#### [DATA SHOWN]

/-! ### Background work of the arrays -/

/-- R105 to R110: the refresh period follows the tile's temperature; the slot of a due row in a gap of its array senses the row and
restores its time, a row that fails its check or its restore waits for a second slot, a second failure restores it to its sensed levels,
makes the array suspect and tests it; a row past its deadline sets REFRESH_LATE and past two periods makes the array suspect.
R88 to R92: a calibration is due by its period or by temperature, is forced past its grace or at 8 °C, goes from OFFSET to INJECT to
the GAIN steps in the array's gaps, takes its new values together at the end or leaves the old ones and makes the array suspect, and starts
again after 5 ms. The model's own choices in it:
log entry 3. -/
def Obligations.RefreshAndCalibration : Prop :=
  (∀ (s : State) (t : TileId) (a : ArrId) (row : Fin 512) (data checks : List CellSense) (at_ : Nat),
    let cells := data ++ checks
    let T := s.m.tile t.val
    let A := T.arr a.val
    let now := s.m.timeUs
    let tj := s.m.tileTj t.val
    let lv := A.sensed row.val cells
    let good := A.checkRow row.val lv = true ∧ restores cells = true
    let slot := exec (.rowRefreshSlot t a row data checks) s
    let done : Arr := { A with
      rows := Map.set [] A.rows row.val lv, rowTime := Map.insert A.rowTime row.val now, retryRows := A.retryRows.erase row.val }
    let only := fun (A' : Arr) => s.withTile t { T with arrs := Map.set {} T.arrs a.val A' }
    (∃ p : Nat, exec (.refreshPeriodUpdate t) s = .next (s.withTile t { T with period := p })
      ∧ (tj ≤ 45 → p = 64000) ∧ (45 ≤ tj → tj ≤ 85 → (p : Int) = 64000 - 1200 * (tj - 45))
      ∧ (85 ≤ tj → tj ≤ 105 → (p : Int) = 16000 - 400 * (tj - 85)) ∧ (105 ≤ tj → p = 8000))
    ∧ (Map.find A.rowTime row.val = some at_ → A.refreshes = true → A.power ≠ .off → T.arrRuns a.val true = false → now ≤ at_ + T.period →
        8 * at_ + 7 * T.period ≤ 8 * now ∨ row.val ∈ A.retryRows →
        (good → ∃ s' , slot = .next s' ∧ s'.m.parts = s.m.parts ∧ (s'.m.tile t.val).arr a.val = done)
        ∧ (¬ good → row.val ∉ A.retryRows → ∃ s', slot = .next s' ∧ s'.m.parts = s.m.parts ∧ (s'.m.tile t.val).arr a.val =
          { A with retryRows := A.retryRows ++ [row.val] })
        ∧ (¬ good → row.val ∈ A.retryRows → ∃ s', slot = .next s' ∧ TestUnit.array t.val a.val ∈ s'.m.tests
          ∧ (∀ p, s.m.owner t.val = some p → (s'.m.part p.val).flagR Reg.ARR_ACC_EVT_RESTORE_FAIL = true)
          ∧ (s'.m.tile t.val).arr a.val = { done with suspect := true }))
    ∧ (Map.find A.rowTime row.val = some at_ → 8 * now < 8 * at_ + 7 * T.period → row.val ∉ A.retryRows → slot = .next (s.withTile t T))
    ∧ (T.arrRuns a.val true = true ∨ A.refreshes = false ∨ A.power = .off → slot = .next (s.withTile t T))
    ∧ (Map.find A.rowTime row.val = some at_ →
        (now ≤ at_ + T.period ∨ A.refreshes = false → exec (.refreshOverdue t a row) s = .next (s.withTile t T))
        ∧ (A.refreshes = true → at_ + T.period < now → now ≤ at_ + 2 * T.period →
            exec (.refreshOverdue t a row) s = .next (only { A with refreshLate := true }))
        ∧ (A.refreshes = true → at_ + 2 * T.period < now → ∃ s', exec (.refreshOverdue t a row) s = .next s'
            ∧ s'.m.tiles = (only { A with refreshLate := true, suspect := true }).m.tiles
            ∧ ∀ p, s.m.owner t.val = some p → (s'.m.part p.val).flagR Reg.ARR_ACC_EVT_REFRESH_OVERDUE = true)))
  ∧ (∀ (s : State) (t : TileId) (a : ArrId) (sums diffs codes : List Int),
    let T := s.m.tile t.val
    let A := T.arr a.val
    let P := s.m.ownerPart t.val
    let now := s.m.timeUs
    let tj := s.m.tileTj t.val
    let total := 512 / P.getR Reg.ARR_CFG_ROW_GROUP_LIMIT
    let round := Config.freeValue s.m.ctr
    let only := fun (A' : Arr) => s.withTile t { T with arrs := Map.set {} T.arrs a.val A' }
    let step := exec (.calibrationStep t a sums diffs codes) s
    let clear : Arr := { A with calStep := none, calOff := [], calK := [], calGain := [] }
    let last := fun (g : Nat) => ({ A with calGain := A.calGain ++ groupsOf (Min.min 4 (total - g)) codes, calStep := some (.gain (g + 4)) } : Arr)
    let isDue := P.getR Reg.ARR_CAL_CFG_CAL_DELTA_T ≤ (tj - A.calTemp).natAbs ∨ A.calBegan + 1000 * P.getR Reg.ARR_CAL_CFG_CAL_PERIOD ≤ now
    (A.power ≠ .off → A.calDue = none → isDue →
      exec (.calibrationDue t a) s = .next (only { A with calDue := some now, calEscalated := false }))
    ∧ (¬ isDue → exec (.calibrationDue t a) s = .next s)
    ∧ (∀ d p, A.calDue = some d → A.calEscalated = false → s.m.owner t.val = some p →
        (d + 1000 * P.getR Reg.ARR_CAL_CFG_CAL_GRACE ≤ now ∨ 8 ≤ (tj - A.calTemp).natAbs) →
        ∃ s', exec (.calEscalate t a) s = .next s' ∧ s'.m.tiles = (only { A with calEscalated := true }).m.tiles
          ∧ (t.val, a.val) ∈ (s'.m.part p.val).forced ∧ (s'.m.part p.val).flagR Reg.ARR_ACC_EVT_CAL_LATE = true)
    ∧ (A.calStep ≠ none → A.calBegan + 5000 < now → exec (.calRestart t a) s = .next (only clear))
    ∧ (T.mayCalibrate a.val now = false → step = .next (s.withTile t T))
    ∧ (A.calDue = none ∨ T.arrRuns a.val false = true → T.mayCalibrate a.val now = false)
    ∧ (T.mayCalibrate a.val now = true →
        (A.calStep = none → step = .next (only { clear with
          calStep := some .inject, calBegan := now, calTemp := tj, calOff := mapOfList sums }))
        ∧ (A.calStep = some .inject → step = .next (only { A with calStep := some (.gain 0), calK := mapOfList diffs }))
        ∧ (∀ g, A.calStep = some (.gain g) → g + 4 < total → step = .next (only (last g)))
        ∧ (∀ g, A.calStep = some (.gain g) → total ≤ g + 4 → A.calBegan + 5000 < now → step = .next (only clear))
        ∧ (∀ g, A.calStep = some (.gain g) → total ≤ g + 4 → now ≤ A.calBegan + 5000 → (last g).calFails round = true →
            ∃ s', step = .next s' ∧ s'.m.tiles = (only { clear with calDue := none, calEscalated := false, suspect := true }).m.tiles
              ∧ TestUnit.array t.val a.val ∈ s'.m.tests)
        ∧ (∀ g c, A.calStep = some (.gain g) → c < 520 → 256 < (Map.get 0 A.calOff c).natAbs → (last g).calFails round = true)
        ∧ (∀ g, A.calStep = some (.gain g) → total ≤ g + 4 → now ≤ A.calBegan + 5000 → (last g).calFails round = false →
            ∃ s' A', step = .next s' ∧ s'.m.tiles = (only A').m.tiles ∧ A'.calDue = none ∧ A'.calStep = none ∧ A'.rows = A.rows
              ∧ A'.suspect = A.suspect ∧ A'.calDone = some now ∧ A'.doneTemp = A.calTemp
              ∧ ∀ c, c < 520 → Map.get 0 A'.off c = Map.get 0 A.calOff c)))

#### [REQUIREMENT]
Your answer should consist of the lines from the line with "tj → p = 8000))" to the line with "s' ∧ TestUnit.array t.val a.val ∈ s'.m.tests" above, repeated exactly, both ends included.

#### [SOLUTION]
      ∧ (85 ≤ tj → tj ≤ 105 → (p : Int) = 16000 - 400 * (tj - 85)) ∧ (105 ≤ tj → p = 8000))
    ∧ (Map.find A.rowTime row.val = some at_ → A.refreshes = true → A.power ≠ .off → T.arrRuns a.val true = false → now ≤ at_ + T.period →
        8 * at_ + 7 * T.period ≤ 8 * now ∨ row.val ∈ A.retryRows →
        (good → ∃ s' , slot = .next s' ∧ s'.m.parts = s.m.parts ∧ (s'.m.tile t.val).arr a.val = done)
        ∧ (¬ good → row.val ∉ A.retryRows → ∃ s', slot = .next s' ∧ s'.m.parts = s.m.parts ∧ (s'.m.tile t.val).arr a.val =
          { A with retryRows := A.retryRows ++ [row.val] })
        ∧ (¬ good → row.val ∈ A.retryRows → ∃ s', slot = .next s' ∧ TestUnit.array t.val a.val ∈ s'.m.tests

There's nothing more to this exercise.